CHILDES_DATA_DIR="./data/retraining/childes"
mkdir -p $CHILDES_DATA_DIR
cd /tmp/

wget http://www.adityayedetore.com/childes-project/pretraining.zip
unzip pretraining.zip
cp pretraining/train.txt $CHILDES_DATA_DIR/train.txt.original
cp pretraining/valid.txt $CHILDES_DATA_DIR/valid.txt.original
cp pretraining/test.txt $CHILDES_DATA_DIR/test.txt.original

cd $CHILDES_DATA_DIR
wget http://www.adityayedetore.com/childes-project/vocab.txt # Correct file.
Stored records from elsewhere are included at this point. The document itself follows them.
theorem rowDecisions_run_mem {rs : List (List Word)} : ∀ {run N : Nat}, Decision.run N ∈ (rowDecisions run rs).1 → 8 ≤ N ∧ N ≤ run + (rs.map List.length).sum := by
  induction rs with
  | nil => intro run N h; simp [rowDecisions] at h
  | cons r rs ih =>
    intro run N h
    simp only [rowDecisions, List.mem_append] at h
    have := chunkDecisions_snd_le run r
    simp only [List.map_cons, List.sum_cons]
    rcases h with h | h
    · have := chunkDecisions_run_mem h; omega
    · have := ih h; omega

/-- With residuals below `2^18` and no run past `2^21 + 7` every decision of a row is in the alphabet. -/
theorem State.decisions_inAlphabet (s : State) (c : Chan) (hv : ∀ v ∈ s.residuals, v.toNat < 2 ^ 18) (h : (s.runOf c).toNat + s.resn.val < 2 ^ 21 + 8) :
   ∀ d ∈ (s.decisions c).1, d.inAlphabet := by
  intro d hd
  cases d with
  | raw v =>
    obtain ⟨r, hr, hvr⟩ := rowDecisions_raw_mem hd
    have : v ∈ (chunks 16 s.residuals).flatten := List.mem_flatten.2 ⟨r, hr, hvr⟩
    rw [chunks_flatten _ _ (by rw [s.residuals_length]; have := s.resn.isLt; omega)] at this
    exact hv v this
  | run N =>
    have := rowDecisions_run_mem hd
    have h2 := chunks_length_sum 16 s.residuals
    rw [s.residuals_length] at h2
    exact ⟨this.1, by omega⟩

/-! ## One decision -/

/-- A decision whose symbols all have a code writes its writes (R233, R234). -/
theorem decisionStep_emit {c : Chan} {d : Decision} {s : State} (ha : d.inAlphabet) (hc : d.coded (s.code c)) :
    decisionStep .emit c d s = bwWrites c (d.writes (s.code c)) s := by
  cases d with
  | raw v =>
    have := rawToken_tok_le ha
    simp only [decisionStep, emitRaw, Decision.writes]
    rw [if_neg (by omega), if_neg hc]
  | run N =>
    obtain ⟨h1, h2⟩ := ha
    simp only [decisionStep, flushRun, Decision.writes]
    rw [if_neg (by omega), if_neg (by omega), if_neg (by rintro (h | h); exacts [hc.1 h, hc.2 h])]

/-- No single count of a decision's writes is above 20 (R242). -/
theorem Decision.writes_count_le {d : Decision} {t : Code} (ha : d.inAlphabet) : ∀ p ∈ d.writes t, p.1 ≤ 20 := by
  have h4 : ∀ b : BitVec 4, b.toNat ≤ 20 := fun b => by have := b.isLt; omega
  cases d with
  | raw v =>
    have := rawToken_nbits_le ha
    simp only [Decision.writes, List.mem_cons, List.not_mem_nil, or_false]
    rintro p (rfl | rfl)
    · exact h4 _
    · simp only; omega
  | run N =>
    obtain ⟨h1, h2⟩ := ha
    have := lzToken_nbits_le (u := N - 8) (by omega)
    simp only [Decision.writes, List.mem_cons, List.not_mem_nil, or_false]
    rintro p (rfl | rfl | rfl)
    · exact h4 _
    · exact h4 _
    · simpa using this

/-- Decisions whose symbols all have codes, in a writer with room, append their writes in order. -/
theorem decisions_emit_spec {c : Chan} {ds : List Decision} {s : State} {t : Code} (ht : s.code c = t)
    (hd : ∀ d ∈ ds, d.inAlphabet ∧ d.coded t) (hg : (s.writer c).Good s.params.outBytes.val)
    (hr : bitCount (ds.flatMap (Decision.writes t)) ≤ s.room c) :
    ∃ u, forEach (decisionStep .emit c) ds s = .go u ∧ WritesBits c s u ∧ SameStatus s u ∧ u.pc = s.pc ∧ u.run = s.run ∧
      (u.writer c).Good u.params.outBytes.val ∧ u.room c = s.room c - bitCount (ds.flatMap (Decision.writes t)) ∧
      u.stream c = s.stream c ++ writesBits (ds.flatMap (Decision.writes t)) := by
  induction ds generalizing s with
  | nil => exact ⟨s, rfl, WritesBits.refl c s, ⟨rfl, rfl, rfl⟩, rfl, rfl, hg, by simp, by simp⟩
  | cons d ds ih =>
    rw [List.flatMap_cons, bitCount_append] at hr
    obtain ⟨hda, hdc⟩ := hd d (by simp)
    obtain ⟨v, hv, hw, hs, hp, hrun, hg', hroom, hst⟩ :=
      bwWrites_spec (l := d.writes t) hg (fun p hp => by have := Decision.writes_count_le hda p hp; omega) (by omega)
    have hcode : v.code c = t := by rw [← ht]; simp only [State.code, hw.codes]
    obtain ⟨u, hu, hw', hs', hp', hrun', hg'', hroom', hst'⟩ :=
      ih hcode (fun e he => hd e (by simp [he])) hg' (by omega)
    refine ⟨u, ?_, hw.trans hw', ⟨hs'.seq.trans hs.seq, hs'.cause.trans hs.cause, hs'.fpc.trans hs.fpc⟩, hp'.trans hp,
      hrun'.trans hrun, hg'', ?_, ?_⟩
    · rw [forEach_cons, decisionStep_emit hda (by rw [ht]; exact hdc), ht, hv, Flow.go_andThen, hu]
    · rw [hroom', hroom, List.flatMap_cons, bitCount_append]; omega
    · rw [hst', hst, List.flatMap_cons, writesBits_append, List.append_assoc]

theorem Hist.entry_bumpRaw (h : Hist) (t k : Nat) (ht : t < 19) :
    entry (h.bumpRaw t).raw k = if t = k then entry h.raw t + 1 else entry h.raw k :=
  entry_setIfInBounds _ _ _ _ ht

theorem Hist.entry_bumpLz (h : Hist) (t k : Nat) (ht : t < 33) :
    entry (h.bumpLz t).lz k = if t = k then entry h.lz t + 1 else entry h.lz k :=
  entry_setIfInBounds _ _ _ _ ht

theorem counterFull_iff (v : Word) : counterFull v = true ↔ v.toNat = 2 ^ 32 - 1 := by
  simp only [counterFull, beq_iff_eq]
  constructor
  · rintro rfl; decide
  · intro h; exact BitVec.eq_of_toNat_eq (by rw [h]; decide)

theorem toNat_add_one {v : Word} (h : v.toNat ≠ 2 ^ 32 - 1) : (v + 1).toNat = v.toNat + 1 := by
  have := v.isLt
  rw [BitVec.toNat_add]
  exact Nat.mod_eq_of_lt (by simp; omega)

/-- The histograms after a decision is counted (R233, R234). -/
def Decision.count (h : Hist) : Decision → Hist
  | .raw v => h.bumpRaw (rawToken v.toNat).tok
  | .run N => (h.bumpRaw 0).bumpLz (lzToken (N - 8)).tok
Running retraining for ATB/PG:

PYTHONPATH="." python retraining.py --phenomenon ATB --names tiny --samples_per_condition 100 --seed 1000 --context_size 30 --dataset_name "wikipedia"
PYTHONPATH="." python retraining.py --phenomenon PG --names small --samples_per_condition 100 --seed 1000 --context_size 30 --dataset_name "wikipedia"

Caching surprisal values

Inference is costly, so we cache surprisal values to Redis. If you're running a large scale experiment like the ones in the paper, it's better to run redis before: $ redis-server &.

Modified external sources

The project uses modified versions of the following projects, under modified_external_sources:

lm-povstim-with-childes

Source code for Yedetore et al. (2023).

Changes made

  • Changed main.py to support training on original dataset + extra sentences.

colorlessgreenRNNs

Source code for Gulordava et al..

Changes made

  • Changed dictionary_corpus.py to support multiple text file sources.